Nu zal ik direct toegeven, dat het vertrek van Silvio Berlusconi ook mij een prettig gevoel gaf. Als de man iets voor elkaar gekregen heeft, dan is het wel te bewijzen dat grote macht over de media in handen van de verkeerde mensen zeer onwenselijk is. Niet, dat dat niet eerder was gedemonstreerd, maar laten we de Godwins er buiten houden, al was het maar omdat het te gemakkelijk is. Berlusconi heeft laten zien, dat dictaturen niet het alleenrecht hebben op mediacratische strapatsen. Ook de politieke correctheid in andere democratische landen heeft een bepaalde eenvormigheid van meningsvorming in de hand gewerkt Blijkbaar is een medialandschap waarin men elkaar niet met scherpe pen bevecht vrijwel per definitie gedoemd te verworden tot een gezapigheid die ongezond is.
Het vertrek van Papandrepou was nog curieuzer. Beducht voor zijn plek in de geschiedenisboekjes, en een opstand van parlemtariërs binnen zijn eigen partij, kondigde deze man een referendum aan, waarvan je op je vingers kon natellen, dat het resultaat niemand gelukkig zou maken. Prompt werd hij zo ongeveer door zijn EU collega-leiders afgezet, en vervangen door een groepje technocraten onder leiding van de meest kleurloze deskundige die Griekenland beschikbaar had.
Is dit alles nu een aanslag op de democratie, of is er iets anders aan de hand?
In eerste aanleg ben je geneigd te denken, dat het bizar is, dat er in tijden van nood veel capabeler mensen aan de regering kunnen komen dan er via een normaal democratisch proces ooit op het pluche waren beland. Het is een pijnlijke constatering, dat democratische besluitvorming blijkbaar altijd wordt uitgevoerd door mensen van het tweede garnituur. Dat vermoeden heb ik vaker zien uiten, maar de erkenning van deze realiteit is desalniettemin schokkend.
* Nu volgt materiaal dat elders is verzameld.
theorem State.Inv.sloopRow {s : State} (h : s.Inv) (hp : s.phase = .sloop) : (sloopRow s).Inv := by
  have hk : s.phase.kernel = true := by rw [hp]; rfl
  unfold Machine.sloopRow
  rcases h.kernel.op hk with hop | hop
  · simp only [hop]
    split_ifs with hn
    · exact h.encStep hk hop (k := 6) (o := 8) (by omega) (by omega) hn s.vec (by simp)
    · exact h.move hk rfl (by simp) (by simp [hop])
  · have hroom := h.kernel.room hk
    rw [State.required, hop] at hroom
    simp only [hop]
    split_ifs with hn
    · unfold scalarDecodeStep
      simp only
      split_ifs
      · refine h.decRaise ?_ hroom ?_ ?_ ?_ ?_ _
        · exact .setAcc s _
        · exact h.memory.congr rfl rfl rfl
        · exact h.kernel.tierPresent
        · exact h.widths.ipos
        · exact h.widths.opos
      · refine h.decStep hk (by simp [hp]) hop (k := 8) (o := 6) (by omega) (by omega) (by omega)
          ((EngineFrame.setAcc s _).trans (.storeEight _ _)) rfl rfl rfl rfl rfl rfl ?_
        intro hb
        refine storeEight_memoryOk (s := s.setAcc (orAll ((s.readIn s.ipos 8).map (dt s.cfg.invalid s.lUrl)))) ?_ hb
        exact h.memory.congr rfl rfl rfl
    · refine h.move hk rfl (by simp) fun _ _ => ?_
      obtain ⟨h1, h2, h3⟩ := h.positions.dec hk hop
      exact eq_tailStart h1 h3 (by omega)

/-! ### The tails -/

/-- What the tail's parts keep, `e` being the capacity the operation requires: the frame, the phase, the buffers, the
tier, and positions inside. -/
structure TailOk (s t : State) (e : Nat) : Prop where
  frame : EngineFrame s t
  memory : t.MemoryOk
  tier : t.tier = s.tier
  ipos : t.ipos ≤ s.lN
  opos : t.opos ≤ e

theorem State.Inv.encodeTail {s : State} (h : s.Inv) (hp : s.phase = .tail) (hop : s.lOp = .enc) :
    (encodeTail s).Inv := by
  have hk : s.phase.kernel = true := by rw [hp]; rfl
  have hg : (encodeTailGroup s).Inv ∧ EngineFrame s (encodeTailGroup s) ∧ (encodeTailGroup s).phase = .tail := by
    unfold encodeTailGroup
    simp only
    split_ifs with hn
    · exact ⟨h.encStep hk hop (k := 3) (o := 4) (by omega) (by omega) hn s.vec (by simp),
        (EngineFrame.writeOut s _ _).trans (.advance _ _ _), hp⟩
    · exact ⟨h, .refl s, hp⟩
  unfold Machine.encodeTail
  obtain ⟨hi, hf, hp'⟩ := hg
  generalize encodeTailGroup s = u at hi hf hp'
  have hk' : u.phase.kernel = true := by rw [hp']; rfl
  have hop' := hf.lOp.trans hop
  obtain ⟨h1, h2, h3⟩ := hi.positions.enc hk' hop'
  have hroom := hi.kernel.room hk'
  have hcap := hi.widths.lCap
  rw [State.required, hop'] at hroom
  simp only at hroom ⊢
  have step : ∀ (k : Nat) (w : List Byte), u.ipos + k ≤ u.lN → u.opos + w.length ≤ encodedLen u.lPad u.lN →
      (((u.writeOut u.opos w).advance k w.length).ok (u.opos + w.length)).Inv := by
    intro k w hkn hw
    refine hi.ofDone (((EngineFrame.writeOut u u.opos w).trans (.advance _ k w.length)).trans (.ok _ _)) rfl ?_
      hi.kernel.tierPresent ?_ (fun hne => (hne rfl).elim) hkn (show u.opos + w.length ≤ _ by omega)
    · exact State.MemoryOk.congr (State.MemoryOk.writeOut hi.memory (a := u.opos) (bs := w) (by omega)) rfl rfl rfl
    · show u.opos + w.length < _
      rw [Nat.pow_succ]
      omega
  unfold encodeTailRem
  simp only
  split_ifs with hc1 hc2
  · refine step 1 _ (by omega) ?_
    cases hpad : u.lPad <;> simp [encodedLen] <;> omega
  · refine step 2 _ (by omega) ?_
    cases hpad : u.lPad <;> simp [encodedLen] <;> omega
  · exact step 0 [] (by omega) (by
      have := enc_opos_le u.lPad h2 h3 h1
      simpa using this)

theorem decodeTail_keepsInv {s : State} (h : s.Inv) (hroom : estimateDecodedLen s.lN ≤ s.lCap) :
    ∀ (fuel : Nat) (t : State), EngineFrame s t → t.MemoryOk → t.tier = s.tier → t.ipos ≤ s.lN →
      4 * t.opos = 3 * t.ipos → (s.lN - t.ipos) / 4 ≤ fuel → (decodeTail fuel t).Inv := by
  have hcap := h.widths.lCap
  have htier : ∀ {t : State}, EngineFrame s t → t.tier = s.tier → tierPresent t.cfg t.tier = true := by
    intro t hf ht; rw [hf.cfg, ht]; exact h.kernel.tierPresent
  have hraise : ∀ (t : State) (e : ErrorKind), EngineFrame s t → t.MemoryOk → t.tier = s.tier → t.ipos ≤ s.lN →
      t.opos ≤ estimateDecodedLen s.lN → (t.decRaise e).Inv := fun t e hf hm ht hi ho =>
    h.decRaise hf hroom hm (htier hf ht) hi (by omega) e
  have hemit : ∀ (t : State) (k : Nat) (g : List Byte), EngineFrame s t → t.MemoryOk → t.ipos + k ≤ s.lN →
      t.opos + g.length ≤ estimateDecodedLen s.lN → (t.emit k g).MemoryOk := by
    intro t k g hf hm _ ho
    exact State.MemoryOk.congr (State.MemoryOk.writeOut hm (a := t.opos) (bs := g) (by rw [hf.cfg]; omega)) rfl rfl rfl
  have hlast : ∀ (t : State) (k : Nat) (g : List Byte), EngineFrame s t → t.MemoryOk → t.tier = s.tier →
      t.ipos + k ≤ s.lN → t.opos + g.length ≤ estimateDecodedLen s.lN → (t.emit k g).decOk.Inv :=
    fun t k g hf hm ht hi ho => h.decOk (hf.trans (.emit t k g)) hroom (hemit t k g hf hm hi ho)
      (htier (hf.trans (.emit t k g)) ht) hi ho
  have hrem : ∀ t : State, EngineFrame s t → t.MemoryOk → t.tier = s.tier → t.ipos ≤ s.lN → 4 * t.opos = 3 * t.ipos →
      (s.lN - t.ipos) / 4 = 0 → (decodeTailRem t).Inv := by
    intro t hf hm ht hi ho hz
    have hop := dec_opos_le ho hi
    unfold decodeTailRem
    simp only [hf.lN]
    split_ifs with c1 c2 c3
    · exact h.decOk hf hroom hm (htier hf ht) hi (by omega)
    · exact hraise t _ hf hm ht hi (by omega)
    · rcases decPair_cases t.cfg t.lUrl (t.inByte (t.ipos + 0)) (t.inByte (t.ipos + 1)) with hg | ⟨g, hg, hl⟩ <;> rw [hg]
      · exact hraise t _ hf hm ht hi (by omega)
      · exact hlast t 2 g hf hm ht (by omega) (by omega)
    · simp only [Bool.or_eq_true, decide_eq_true_eq, not_or] at c2
      rcases decTriple_cases t.cfg t.lUrl (t.inByte (t.ipos + 0)) (t.inByte (t.ipos + 1)) (t.inByte (t.ipos + 2))
        with hg | ⟨g, hg, hl⟩ <;> rw [hg]
      · exact hraise t _ hf hm ht hi (by omega)
      · exact hlast t 3 g hf hm ht (by omega) (by omega)
  intro fuel
  induction fuel with
  | zero => exact fun t hf hm ht hi ho hz => hrem t hf hm ht hi ho (by omega)
  | succ fuel ih =>
    intro t hf hm ht hi ho hfuel
    have hop := dec_opos_le ho hi
    unfold decodeTail
    simp only [hf.lN]
    split_ifs with hn hpad
    · rcases decPaddedGroup_cases t.cfg t.lUrl (t.inByte (t.ipos + 0)) (t.inByte (t.ipos + 1)) (t.inByte (t.ipos + 2))
        with hg | ⟨g, hg, hl⟩ <;> rw [hg]
      · exact hraise t _ hf hm ht hi (by omega)
      · simp only
        split
        · exact hraise _ _ (hf.trans (.emit t 4 g)) (hemit t 4 g hf hm hn (by omega)) ht hn
            (show t.opos + g.length ≤ _ by omega)
        · exact hlast t 4 g hf hm ht hn (by omega)
    · rcases decStrictGroup_cases t.cfg t.lUrl (t.inByte (t.ipos + 0)) (t.inByte (t.ipos + 1)) (t.inByte (t.ipos + 2))
        (t.inByte (t.ipos + 3)) with hg | ⟨g, hg, hl⟩ <;> rw [hg]
      · exact hraise t _ hf hm ht hi (by omega)
      · refine ih (t.emit 4 g) (hf.trans (.emit t 4 g)) (hemit t 4 g hf hm hn (by omega)) ht hn ?_ ?_
        · show 4 * (t.opos + g.length) = 3 * (t.ipos + 4)
          omega
        · show (s.lN - (t.ipos + 4)) / 4 ≤ fuel
          omega
    · exact hrem t hf hm ht hi ho (by omega)

/-- Every engine step keeps the invariant. -/
theorem State.Inv.engineStep {s : State} (h : s.Inv) : (engineStep s).Inv := by
  unfold Machine.engineStep
  split_ifs with hb
  swap
  · exact h
  suffices hrow : (engineRow s).Inv from hrow.nextDraw
  unfold engineRow
  split
  · exact h
  · exact h
  · next hp => exact h.checkRow hp
  · next hp => exact h.vloopRow hp
  · next hp => exact h.sloopRow hp
  · next hp =>
    have hk : s.phase.kernel = true := by rw [hp]; rfl
    unfold tailRow
    rcases h.kernel.op hk with hop | hop
    · simp only [hop]
      exact h.encodeTail hp hop
    · have hroom := h.kernel.room hk
      rw [State.required, hop] at hroom
      simp only [hop]
      exact decodeTail_keepsInv h hroom _ s (.refl s) h.memory rfl h.widths.ipos (h.positions.dec hk hop).2.1 (by omega)

theorem State.Inv.runEngine : ∀ (fuel : Nat) {s : State}, s.Inv → (runEngine fuel s).Inv
  | 0, _, h => h
  | fuel + 1, s, h => by
    unfold Machine.runEngine
    split_ifs
    · exact State.Inv.runEngine fuel h.engineStep
    · exact h

theorem State.Inv.launch {s : State} (h : s.Inv) (w : BitVec 4) : (s.launch w).Inv where
  params := h.params
  memory := h.memory.congr rfl rfl rfl
  widths := ⟨h.widths.ilen, h.widths.ocap, by simp, h.widths.ilen, h.widths.ocap, by simp, by simp⟩
  status := ⟨by simp, by simp, by simp⟩
  latch := ⟨fun _ => rfl, fun _ => rfl, fun _ => rfl, fun _ => rfl, fun _ => rfl⟩
  kernel := ⟨by simp [Phase.kernel], by simp [Phase.kernel], h.kernel.tierPresent, by simp⟩
  positions := ⟨by simp, by simp [Phase.kernel], by simp [Phase.kernel], by simp⟩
Helemaal nieuw is het niet. De oude Romeinen hadden ten tijde van de Republiek (509-31 v. Chr.) het bijzondere ambt van dictator, welk alleen werd vervuld in tijden van grote nood. De benoemde kreeg zes maanden de tijd orde op zaken te stellen, en had daarbij vrijwel absolute macht. Portugal gaf in de Crisisjaren dertig van de 20e eeuw een economieprofessor vrijwel absolute macht. Het was alleen jammer dat Salazar die macht vasthield tot zijn dood een jaar of dertig later. De Portugese economie was er uiteindelijk niet beter van geworden.
Maar, hoor ik voorzichtig opmerken, de Griekse en Italiaanse parlementen controleren uiteindelijk toch nog steeds hun regering? Dat klopt, maar dat maakt de zaak er eigenlijk niet beter op. Het enige dat hier goed aan is, is dat het de moderne realiteit van regeringen aanschouwelijk maakt.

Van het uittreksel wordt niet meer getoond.